[Stored items]
━━━━━━━━

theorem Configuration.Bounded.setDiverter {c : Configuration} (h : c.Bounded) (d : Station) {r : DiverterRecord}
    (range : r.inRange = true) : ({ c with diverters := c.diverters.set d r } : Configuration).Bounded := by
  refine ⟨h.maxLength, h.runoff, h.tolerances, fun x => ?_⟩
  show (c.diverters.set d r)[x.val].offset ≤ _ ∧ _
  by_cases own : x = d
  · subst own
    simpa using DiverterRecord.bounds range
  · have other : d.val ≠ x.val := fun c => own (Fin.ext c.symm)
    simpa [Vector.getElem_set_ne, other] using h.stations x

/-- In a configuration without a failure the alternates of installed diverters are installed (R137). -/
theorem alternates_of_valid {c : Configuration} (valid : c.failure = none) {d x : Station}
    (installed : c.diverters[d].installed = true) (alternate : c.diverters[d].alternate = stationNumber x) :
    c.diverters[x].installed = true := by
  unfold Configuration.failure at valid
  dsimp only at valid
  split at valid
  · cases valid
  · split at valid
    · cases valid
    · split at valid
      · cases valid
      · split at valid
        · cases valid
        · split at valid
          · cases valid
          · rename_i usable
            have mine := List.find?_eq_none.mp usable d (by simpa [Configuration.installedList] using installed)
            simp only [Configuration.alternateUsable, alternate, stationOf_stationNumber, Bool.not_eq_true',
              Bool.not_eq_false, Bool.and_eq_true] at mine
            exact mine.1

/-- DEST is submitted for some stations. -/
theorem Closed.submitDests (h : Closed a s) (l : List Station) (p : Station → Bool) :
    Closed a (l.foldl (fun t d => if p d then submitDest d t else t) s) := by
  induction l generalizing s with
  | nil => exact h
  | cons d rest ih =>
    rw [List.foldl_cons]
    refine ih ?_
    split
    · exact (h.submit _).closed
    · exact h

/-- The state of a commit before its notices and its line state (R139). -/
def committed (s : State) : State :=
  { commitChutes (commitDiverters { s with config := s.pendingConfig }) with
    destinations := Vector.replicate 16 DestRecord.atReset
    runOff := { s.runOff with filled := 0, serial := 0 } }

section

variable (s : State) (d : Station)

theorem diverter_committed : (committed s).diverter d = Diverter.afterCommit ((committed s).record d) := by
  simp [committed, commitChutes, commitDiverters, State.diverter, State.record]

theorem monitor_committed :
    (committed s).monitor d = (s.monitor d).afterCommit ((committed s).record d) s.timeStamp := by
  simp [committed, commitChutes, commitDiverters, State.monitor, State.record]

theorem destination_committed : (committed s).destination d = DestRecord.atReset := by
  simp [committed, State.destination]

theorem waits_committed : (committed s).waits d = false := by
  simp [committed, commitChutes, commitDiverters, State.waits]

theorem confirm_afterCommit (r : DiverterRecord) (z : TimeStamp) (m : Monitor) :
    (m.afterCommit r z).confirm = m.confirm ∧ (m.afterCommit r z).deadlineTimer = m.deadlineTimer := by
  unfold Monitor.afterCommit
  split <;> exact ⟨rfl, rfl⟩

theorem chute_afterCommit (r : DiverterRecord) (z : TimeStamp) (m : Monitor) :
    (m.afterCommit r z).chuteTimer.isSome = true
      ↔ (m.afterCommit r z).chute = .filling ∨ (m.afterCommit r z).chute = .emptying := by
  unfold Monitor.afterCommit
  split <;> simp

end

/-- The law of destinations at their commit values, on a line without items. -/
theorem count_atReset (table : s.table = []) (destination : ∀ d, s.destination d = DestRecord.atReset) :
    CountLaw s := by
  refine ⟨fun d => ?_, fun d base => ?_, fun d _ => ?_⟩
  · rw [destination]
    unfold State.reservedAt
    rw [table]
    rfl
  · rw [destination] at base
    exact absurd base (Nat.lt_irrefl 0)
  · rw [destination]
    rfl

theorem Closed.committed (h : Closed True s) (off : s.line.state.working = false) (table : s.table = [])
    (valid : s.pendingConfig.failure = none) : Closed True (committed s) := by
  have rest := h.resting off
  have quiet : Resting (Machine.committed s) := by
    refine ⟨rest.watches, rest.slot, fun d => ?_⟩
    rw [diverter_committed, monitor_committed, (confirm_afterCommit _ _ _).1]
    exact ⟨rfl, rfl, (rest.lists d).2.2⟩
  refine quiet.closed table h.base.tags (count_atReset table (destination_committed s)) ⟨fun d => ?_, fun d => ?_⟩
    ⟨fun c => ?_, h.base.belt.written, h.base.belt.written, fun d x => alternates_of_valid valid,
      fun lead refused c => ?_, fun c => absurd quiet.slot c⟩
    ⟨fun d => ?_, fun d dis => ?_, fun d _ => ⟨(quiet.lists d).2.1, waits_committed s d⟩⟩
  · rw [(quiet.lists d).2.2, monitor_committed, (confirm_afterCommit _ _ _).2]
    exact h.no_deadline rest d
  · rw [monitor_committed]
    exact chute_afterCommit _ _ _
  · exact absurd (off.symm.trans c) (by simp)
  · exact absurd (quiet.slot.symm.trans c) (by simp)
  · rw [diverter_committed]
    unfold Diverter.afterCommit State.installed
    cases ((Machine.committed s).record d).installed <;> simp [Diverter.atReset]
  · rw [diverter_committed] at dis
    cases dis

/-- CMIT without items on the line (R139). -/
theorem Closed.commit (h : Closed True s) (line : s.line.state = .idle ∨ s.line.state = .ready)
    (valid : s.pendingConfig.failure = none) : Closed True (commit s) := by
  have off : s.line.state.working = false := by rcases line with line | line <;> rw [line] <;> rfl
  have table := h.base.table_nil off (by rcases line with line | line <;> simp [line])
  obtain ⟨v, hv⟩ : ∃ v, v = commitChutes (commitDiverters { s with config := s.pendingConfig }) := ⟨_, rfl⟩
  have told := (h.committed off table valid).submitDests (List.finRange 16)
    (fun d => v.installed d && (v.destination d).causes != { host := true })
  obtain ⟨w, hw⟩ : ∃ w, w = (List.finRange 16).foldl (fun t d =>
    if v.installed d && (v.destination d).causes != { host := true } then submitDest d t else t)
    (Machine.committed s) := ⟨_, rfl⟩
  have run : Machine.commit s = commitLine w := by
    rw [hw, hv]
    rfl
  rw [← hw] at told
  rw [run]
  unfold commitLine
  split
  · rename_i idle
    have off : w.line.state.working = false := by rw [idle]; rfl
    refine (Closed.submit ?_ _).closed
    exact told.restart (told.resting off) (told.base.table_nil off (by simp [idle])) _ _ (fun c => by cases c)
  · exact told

━━━━━━━━

None of the records may be skipped; each is to be repeated exactly.

theorem Configuration.Bounded.setDiverter {c : Configuration} (h : c.Bounded) (d : Station) {r : DiverterRecord}
    (range : r.inRange = true) : ({ c with diverters := c.diverters.set d r } : Configuration).Bounded := by
  refine ⟨h.maxLength, h.runoff, h.tolerances, fun x => ?_⟩
  show (c.diverters.set d r)[x.val].offset ≤ _ ∧ _
  by_cases own : x = d
  · subst own
    simpa using DiverterRecord.bounds range
  · have other : d.val ≠ x.val := fun c => own (Fin.ext c.symm)
    simpa [Vector.getElem_set_ne, other] using h.stations x

/-- In a configuration without a failure the alternates of installed diverters are installed (R137). -/
theorem alternates_of_valid {c : Configuration} (valid : c.failure = none) {d x : Station}
    (installed : c.diverters[d].installed = true) (alternate : c.diverters[d].alternate = stationNumber x) :
    c.diverters[x].installed = true := by
  unfold Configuration.failure at valid
  dsimp only at valid
  split at valid
  · cases valid
  · split at valid
    · cases valid
    · split at valid
      · cases valid
      · split at valid
        · cases valid
        · split at valid
          · cases valid
          · rename_i usable
            have mine := List.find?_eq_none.mp usable d (by simpa [Configuration.installedList] using installed)
            simp only [Configuration.alternateUsable, alternate, stationOf_stationNumber, Bool.not_eq_true',
              Bool.not_eq_false, Bool.and_eq_true] at mine
            exact mine.1

/-- DEST is submitted for some stations. -/
theorem Closed.submitDests (h : Closed a s) (l : List Station) (p : Station → Bool) :
    Closed a (l.foldl (fun t d => if p d then submitDest d t else t) s) := by
  induction l generalizing s with
  | nil => exact h
  | cons d rest ih =>
    rw [List.foldl_cons]
    refine ih ?_
    split
    · exact (h.submit _).closed
    · exact h

/-- The state of a commit before its notices and its line state (R139). -/
def committed (s : State) : State :=
  { commitChutes (commitDiverters { s with config := s.pendingConfig }) with
    destinations := Vector.replicate 16 DestRecord.atReset
    runOff := { s.runOff with filled := 0, serial := 0 } }

section

variable (s : State) (d : Station)

theorem diverter_committed : (committed s).diverter d = Diverter.afterCommit ((committed s).record d) := by
  simp [committed, commitChutes, commitDiverters, State.diverter, State.record]

theorem monitor_committed :
    (committed s).monitor d = (s.monitor d).afterCommit ((committed s).record d) s.timeStamp := by
  simp [committed, commitChutes, commitDiverters, State.monitor, State.record]

theorem destination_committed : (committed s).destination d = DestRecord.atReset := by
  simp [committed, State.destination]

theorem waits_committed : (committed s).waits d = false := by
  simp [committed, commitChutes, commitDiverters, State.waits]

theorem confirm_afterCommit (r : DiverterRecord) (z : TimeStamp) (m : Monitor) :
    (m.afterCommit r z).confirm = m.confirm ∧ (m.afterCommit r z).deadlineTimer = m.deadlineTimer := by
  unfold Monitor.afterCommit
  split <;> exact ⟨rfl, rfl⟩

theorem chute_afterCommit (r : DiverterRecord) (z : TimeStamp) (m : Monitor) :
    (m.afterCommit r z).chuteTimer.isSome = true
      ↔ (m.afterCommit r z).chute = .filling ∨ (m.afterCommit r z).chute = .emptying := by
  unfold Monitor.afterCommit
  split <;> simp

end

/-- The law of destinations at their commit values, on a line without items. -/
theorem count_atReset (table : s.table = []) (destination : ∀ d, s.destination d = DestRecord.atReset) :
    CountLaw s := by
  refine ⟨fun d => ?_, fun d base => ?_, fun d _ => ?_⟩
  · rw [destination]
    unfold State.reservedAt
    rw [table]
    rfl
  · rw [destination] at base
    exact absurd base (Nat.lt_irrefl 0)
  · rw [destination]
    rfl

theorem Closed.committed (h : Closed True s) (off : s.line.state.working = false) (table : s.table = [])
    (valid : s.pendingConfig.failure = none) : Closed True (committed s) := by
  have rest := h.resting off
  have quiet : Resting (Machine.committed s) := by
    refine ⟨rest.watches, rest.slot, fun d => ?_⟩
    rw [diverter_committed, monitor_committed, (confirm_afterCommit _ _ _).1]
    exact ⟨rfl, rfl, (rest.lists d).2.2⟩
  refine quiet.closed table h.base.tags (count_atReset table (destination_committed s)) ⟨fun d => ?_, fun d => ?_⟩
    ⟨fun c => ?_, h.base.belt.written, h.base.belt.written, fun d x => alternates_of_valid valid,
      fun lead refused c => ?_, fun c => absurd quiet.slot c⟩
    ⟨fun d => ?_, fun d dis => ?_, fun d _ => ⟨(quiet.lists d).2.1, waits_committed s d⟩⟩
  · rw [(quiet.lists d).2.2, monitor_committed, (confirm_afterCommit _ _ _).2]
    exact h.no_deadline rest d
  · rw [monitor_committed]
    exact chute_afterCommit _ _ _
  · exact absurd (off.symm.trans c) (by simp)
  · exact absurd (quiet.slot.symm.trans c) (by simp)
  · rw [diverter_committed]
    unfold Diverter.afterCommit State.installed
    cases ((Machine.committed s).record d).installed <;> simp [Diverter.atReset]
  · rw [diverter_committed] at dis
    cases dis

/-- CMIT without items on the line (R139). -/
theorem Closed.commit (h : Closed True s) (line : s.line.state = .idle ∨ s.line.state = .ready)
    (valid : s.pendingConfig.failure = none) : Closed True (commit s) := by
  have off : s.line.state.working = false := by rcases line with line | line <;> rw [line] <;> rfl
  have table := h.base.table_nil off (by rcases line with line | line <;> simp [line])
  obtain ⟨v, hv⟩ : ∃ v, v = commitChutes (commitDiverters { s with config := s.pendingConfig }) := ⟨_, rfl⟩
  have told := (h.committed off table valid).submitDests (List.finRange 16)
    (fun d => v.installed d && (v.destination d).causes != { host := true })
  obtain ⟨w, hw⟩ : ∃ w, w = (List.finRange 16).foldl (fun t d =>
    if v.installed d && (v.destination d).causes != { host := true } then submitDest d t else t)
    (Machine.committed s) := ⟨_, rfl⟩
  have run : Machine.commit s = commitLine w := by
    rw [hw, hv]
    rfl
  rw [← hw] at told
  rw [run]
  unfold commitLine
  split
  · rename_i idle
    have off : w.line.state.working = false := by rw [idle]; rfl
    refine (Closed.submit ?_ _).closed
    exact told.restart (told.resting off) (told.base.table_nil off (by simp [idle])) _ _ (fun c => by cases c)
  · exact told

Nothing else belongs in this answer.